**Available data:**

/-- 30_encoding.md R80, R81 (D1, D16), 60_exceptions.md R301, R304. That the bytes of the spec's lists come to these
raises is `FaultingBytesHaltTheStep`. -/
def Obligations.FaultingInstructionsRaise : Prop :=
  ∀ (s : State) (rm : RM16) (rm8 : RM8) (code : BitVec 3) (sub : Byte),
    Raises (.movRm16SregUndef rm code) s (.undefinedEncoding 0x8C (rm.modrm16 code)) ∧
    Raises (.movPsRm16Undef rm) s (.undefinedEncoding 0x8E (rm.modrm16 1)) ∧
    Raises (.movSregRm16Undef rm code) s (.undefinedEncoding 0x8E (rm.modrm16 code)) ∧
    Raises (.movC6Undef1 rm8) s (.undefinedEncoding 0xC6 (rm8.modrm8 1)) ∧
    Raises (.movC6Undef2to3 rm8 code) s (.undefinedEncoding 0xC6 (rm8.modrm8 code)) ∧
    Raises (.movC6Undef4to7 rm8 code) s (.undefinedEncoding 0xC6 (rm8.modrm8 code)) ∧
    Raises (.movC7Undef1 rm) s (.undefinedEncoding 0xC7 (rm.modrm16 1)) ∧
    Raises (.movC7Undef2to3 rm code) s (.undefinedEncoding 0xC7 (rm.modrm16 code)) ∧
    Raises (.movC7Undef4to7 rm code) s (.undefinedEncoding 0xC7 (rm.modrm16 code)) ∧
    Raises (.shiftC0Undef rm8) s (.undefinedEncoding 0xC0 (rm8.modrm8 6)) ∧
    Raises (.shiftC1Undef rm) s (.undefinedEncoding 0xC1 (rm.modrm16 6)) ∧
    Raises (.shiftD0Undef rm8) s (.undefinedEncoding 0xD0 (rm8.modrm8 6)) ∧
    Raises (.shiftD1Undef rm) s (.undefinedEncoding 0xD1 (rm.modrm16 6)) ∧
    Raises (.shiftD2Undef rm8) s (.undefinedEncoding 0xD2 (rm8.modrm8 6)) ∧
    Raises (.shiftD3Undef rm) s (.undefinedEncoding 0xD3 (rm.modrm16 6)) ∧
    Raises (.escUnimp00 sub) s (.unimplemented 0x0F (some sub)) ∧
    Raises (.escUnimp80 sub) s (.unimplemented 0x0F (some sub)) ∧
    Raises (.escUnimpC0 sub) s (.unimplemented 0x0F (some sub)) ∧
    Raises .escUnimpE1 s (.unimplemented 0x0F (some 0xE1)) ∧
    Raises (.escUnimpE2 sub) s (.unimplemented 0x0F (some sub)) ∧
    Raises (.escUnimpE4 sub) s (.unimplemented 0x0F (some sub)) ∧
    Raises (.escUnimpE8 sub) s (.unimplemented 0x0F (some sub)) ∧
    Raises .escUnimpF1 s (.unimplemented 0x0F (some 0xF1)) ∧
    Raises (.escUnimpF2 sub) s (.unimplemented 0x0F (some sub)) ∧
    Raises (.escUnimpF4 sub) s (.unimplemented 0x0F (some sub)) ∧
    Raises (.escUnimpF8 sub) s (.unimplemented 0x0F (some sub)) ∧
    Raises .unimp10 s (.unimplemented 0x10 none) ∧
    Raises .unimp11 s (.unimplemented 0x11 none) ∧
    Raises .unimp12 s (.unimplemented 0x12 none) ∧
    Raises .unimp13 s (.unimplemented 0x13 none) ∧
    Raises .unimp14 s (.unimplemented 0x14 none) ∧
    Raises .unimp15 s (.unimplemented 0x15 none) ∧
    Raises .unimp18 s (.unimplemented 0x18 none) ∧
    Raises .unimp19 s (.unimplemented 0x19 none) ∧
    Raises .unimp1A s (.unimplemented 0x1A none) ∧
    Raises .unimp1B s (.unimplemented 0x1B none) ∧
    Raises .unimp1C s (.unimplemented 0x1C none) ∧
    Raises .unimp1D s (.unimplemented 0x1D none) ∧
    Raises .unimp27 s (.unimplemented 0x27 none) ∧
    Raises .unimp2F s (.unimplemented 0x2F none) ∧
    Raises .unimp37 s (.unimplemented 0x37 none) ∧
    Raises .unimp3F s (.unimplemented 0x3F none) ∧
    Raises .unimp60 s (.unimplemented 0x60 none) ∧
    Raises .unimp61 s (.unimplemented 0x61 none) ∧
    Raises .unimp62 s (.unimplemented 0x62 none) ∧
    Raises .unimp63 s (.unimplemented 0x63 none) ∧
    Raises .unimp64 s (.unimplemented 0x64 none) ∧
    Raises .unimp65 s (.unimplemented 0x65 none) ∧
    Raises .unimp66 s (.unimplemented 0x66 none) ∧
    Raises .unimp67 s (.unimplemented 0x67 none) ∧
    Raises .unimp68 s (.unimplemented 0x68 none) ∧
    Raises .unimp69 s (.unimplemented 0x69 none) ∧
    Raises .unimp6A s (.unimplemented 0x6A none) ∧
    Raises .unimp6B s (.unimplemented 0x6B none) ∧
    Raises (.addcRm8Imm8Unimp rm8) s (.unimplemented 0x80 (some (rm8.modrm8 2))) ∧
    Raises (.subcRm8Imm8Unimp rm8) s (.unimplemented 0x80 (some (rm8.modrm8 3))) ∧
    Raises (.addcRm16Imm16Unimp rm) s (.unimplemented 0x81 (some (rm.modrm16 2))) ∧
    Raises (.subcRm16Imm16Unimp rm) s (.unimplemented 0x81 (some (rm.modrm16 3))) ∧
    Raises .unimp82 s (.unimplemented 0x82 none) ∧
    Raises (.addcRm16Simm8Unimp rm) s (.unimplemented 0x83 (some (rm.modrm16 2))) ∧
    Raises (.subcRm16Simm8Unimp rm) s (.unimplemented 0x83 (some (rm.modrm16 3))) ∧
    Raises .unimp84 s (.unimplemented 0x84 none) ∧
    Raises .unimp85 s (.unimplemented 0x85 none) ∧
    Raises .unimp86 s (.unimplemented 0x86 none) ∧
    Raises .unimp87 s (.unimplemented 0x87 none) ∧
    Raises .unimp8D s (.unimplemented 0x8D none) ∧
    Raises .unimp8F s (.unimplemented 0x8F none) ∧
    Raises .unimp90 s (.unimplemented 0x90 none) ∧
    Raises .unimp91 s (.unimplemented 0x91 none) ∧
    Raises .unimp92 s (.unimplemented 0x92 none) ∧
    Raises .unimp93 s (.unimplemented 0x93 none) ∧
    Raises .unimp94 s (.unimplemented 0x94 none) ∧
    Raises .unimp95 s (.unimplemented 0x95 none) ∧
    Raises .unimp96 s (.unimplemented 0x96 none) ∧
    Raises .unimp97 s (.unimplemented 0x97 none) ∧
    Raises .unimp98 s (.unimplemented 0x98 none) ∧
    Raises .unimp99 s (.unimplemented 0x99 none) ∧
    Raises .unimp9B s (.unimplemented 0x9B none) ∧
    Raises .unimp9E s (.unimplemented 0x9E none) ∧
    Raises .unimp9F s (.unimplemented 0x9F none) ∧
    Raises .cmpbkByteUnimp s (.unimplemented 0xA6 none) ∧
    Raises .cmpbkWordUnimp s (.unimplemented 0xA7 none) ∧
    Raises .unimpA8 s (.unimplemented 0xA8 none) ∧
    Raises .unimpA9 s (.unimplemented 0xA9 none) ∧
    Raises .cmpmByteUnimp s (.unimplemented 0xAE none) ∧
    Raises .cmpmWordUnimp s (.unimplemented 0xAF none) ∧
    Raises .unimpC2 s (.unimplemented 0xC2 none) ∧
    Raises .unimpC4 s (.unimplemented 0xC4 none) ∧
    Raises .unimpC5 s (.unimplemented 0xC5 none) ∧
    Raises .unimpC8 s (.unimplemented 0xC8 none) ∧
    Raises .unimpC9 s (.unimplemented 0xC9 none) ∧
    Raises .unimpCA s (.unimplemented 0xCA none) ∧
    Raises .unimpCC s (.unimplemented 0xCC none) ∧
    Raises .unimpCD s (.unimplemented 0xCD none) ∧
    Raises .unimpCE s (.unimplemented 0xCE none) ∧
    Raises .unimpCF s (.unimplemented 0xCF none) ∧
    Raises .unimpD4 s (.unimplemented 0xD4 none) ∧
    Raises .unimpD5 s (.unimplemented 0xD5 none) ∧
    Raises .unimpD6 s (.unimplemented 0xD6 none) ∧
    Raises .unimpD7 s (.unimplemented 0xD7 none) ∧
    Raises .unimpD8 s (.unimplemented 0xD8 none) ∧
    Raises .unimpD9 s (.unimplemented 0xD9 none) ∧
    Raises .unimpDA s (.unimplemented 0xDA none) ∧
    Raises .unimpDB s (.unimplemented 0xDB none) ∧
    Raises .unimpDC s (.unimplemented 0xDC none) ∧
    Raises .unimpDD s (.unimplemented 0xDD none) ∧
    Raises .unimpDE s (.unimplemented 0xDE none) ∧
    Raises .unimpDF s (.unimplemented 0xDF none) ∧
    Raises .unimpE0 s (.unimplemented 0xE0 none) ∧
    Raises .unimpE1 s (.unimplemented 0xE1 none) ∧
    Raises .unimpE2 s (.unimplemented 0xE2 none) ∧
    Raises .unimpE3 s (.unimplemented 0xE3 none) ∧
    Raises .unimpF0 s (.unimplemented 0xF0 none) ∧
    Raises .unimpF1 s (.unimplemented 0xF1 none) ∧
    Raises .unimpF2 s (.unimplemented 0xF2 none) ∧
    Raises (.repUnimp00 sub) s (.unimplemented 0xF3 (some sub)) ∧
    Raises (.repUnimp40 sub) s (.unimplemented 0xF3 (some sub)) ∧
    Raises (.repUnimp60 sub) s (.unimplemented 0xF3 (some sub)) ∧
    Raises (.repUnimp68 sub) s (.unimplemented 0xF3 (some sub)) ∧
    Raises (.repUnimp70 sub) s (.unimplemented 0xF3 (some sub)) ∧
    Raises (.repUnimp80 sub) s (.unimplemented 0xF3 (some sub)) ∧
    Raises (.repUnimpA0 sub) s (.unimplemented 0xF3 (some sub)) ∧
    Raises .repCmpbkByteUnimp s (.unimplemented 0xF3 (some 0xA6)) ∧
    Raises .repCmpbkWordUnimp s (.unimplemented 0xF3 (some 0xA7)) ∧
    Raises (.repUnimpA8 sub) s (.unimplemented 0xF3 (some sub)) ∧
    Raises .repCmpmByteUnimp s (.unimplemented 0xF3 (some 0xAE)) ∧
    Raises .repCmpmWordUnimp s (.unimplemented 0xF3 (some 0xAF)) ∧
    Raises (.repUnimpB0 sub) s (.unimplemented 0xF3 (some sub)) ∧
    Raises (.repUnimpC0 sub) s (.unimplemented 0xF3 (some sub)) ∧
    Raises .unimpF4 s (.unimplemented 0xF4 none) ∧
    Raises .unimpF5 s (.unimplemented 0xF5 none) ∧
    Raises (.groupF6Unimp0to3 rm8 code) s (.unimplemented 0xF6 (some (rm8.modrm8 code))) ∧
    Raises (.groupF6Unimp4to5 rm8 code) s (.unimplemented 0xF6 (some (rm8.modrm8 code))) ∧
    Raises (.groupF7Unimp0to3 rm code) s (.unimplemented 0xF7 (some (rm.modrm16 code))) ∧
    Raises (.groupF7Unimp4to5 rm code) s (.unimplemented 0xF7 (some (rm.modrm16 code))) ∧
    Raises .unimpF8 s (.unimplemented 0xF8 none) ∧
    Raises .unimpF9 s (.unimplemented 0xF9 none) ∧
    Raises .unimpFA s (.unimplemented 0xFA none) ∧
    Raises .unimpFB s (.unimplemented 0xFB none) ∧
    Raises .unimpFC s (.unimplemented 0xFC none) ∧
    Raises .unimpFD s (.unimplemented 0xFD none) ∧
    Raises .unimpFE s (.unimplemented 0xFE none) ∧
    Raises .unimpFF s (.unimplemented 0xFF none)
end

**Exercise objective:**
Each line from the one containing "Raises .repCmpmByteUnimp s" to the end of the records should be echoed exactly, and no other line.

**Answer space:**
    Raises .repCmpmByteUnimp s (.unimplemented 0xF3 (some 0xAE)) ∧
    Raises .repCmpmWordUnimp s (.unimplemented 0xF3 (some 0xAF)) ∧
    Raises (.repUnimpB0 sub) s (.unimplemented 0xF3 (some sub)) ∧
    Raises (.repUnimpC0 sub) s (.unimplemented 0xF3 (some sub)) ∧
    Raises .unimpF4 s (.unimplemented 0xF4 none) ∧
    Raises .unimpF5 s (.unimplemented 0xF5 none) ∧
    Raises (.groupF6Unimp0to3 rm8 code) s (.unimplemented 0xF6 (some (rm8.modrm8 code))) ∧
    Raises (.groupF6Unimp4to5 rm8 code) s (.unimplemented 0xF6 (some (rm8.modrm8 code))) ∧
    Raises (.groupF7Unimp0to3 rm code) s (.unimplemented 0xF7 (some (rm.modrm16 code))) ∧
    Raises (.groupF7Unimp4to5 rm code) s (.unimplemented 0xF7 (some (rm.modrm16 code))) ∧
    Raises .unimpF8 s (.unimplemented 0xF8 none) ∧
    Raises .unimpF9 s (.unimplemented 0xF9 none) ∧
    Raises .unimpFA s (.unimplemented 0xFA none) ∧
    Raises .unimpFB s (.unimplemented 0xFB none) ∧
    Raises .unimpFC s (.unimplemented 0xFC none) ∧
    Raises .unimpFD s (.unimplemented 0xFD none) ∧
    Raises .unimpFE s (.unimplemented 0xFE none) ∧
    Raises .unimpFF s (.unimplemented 0xFF none)
end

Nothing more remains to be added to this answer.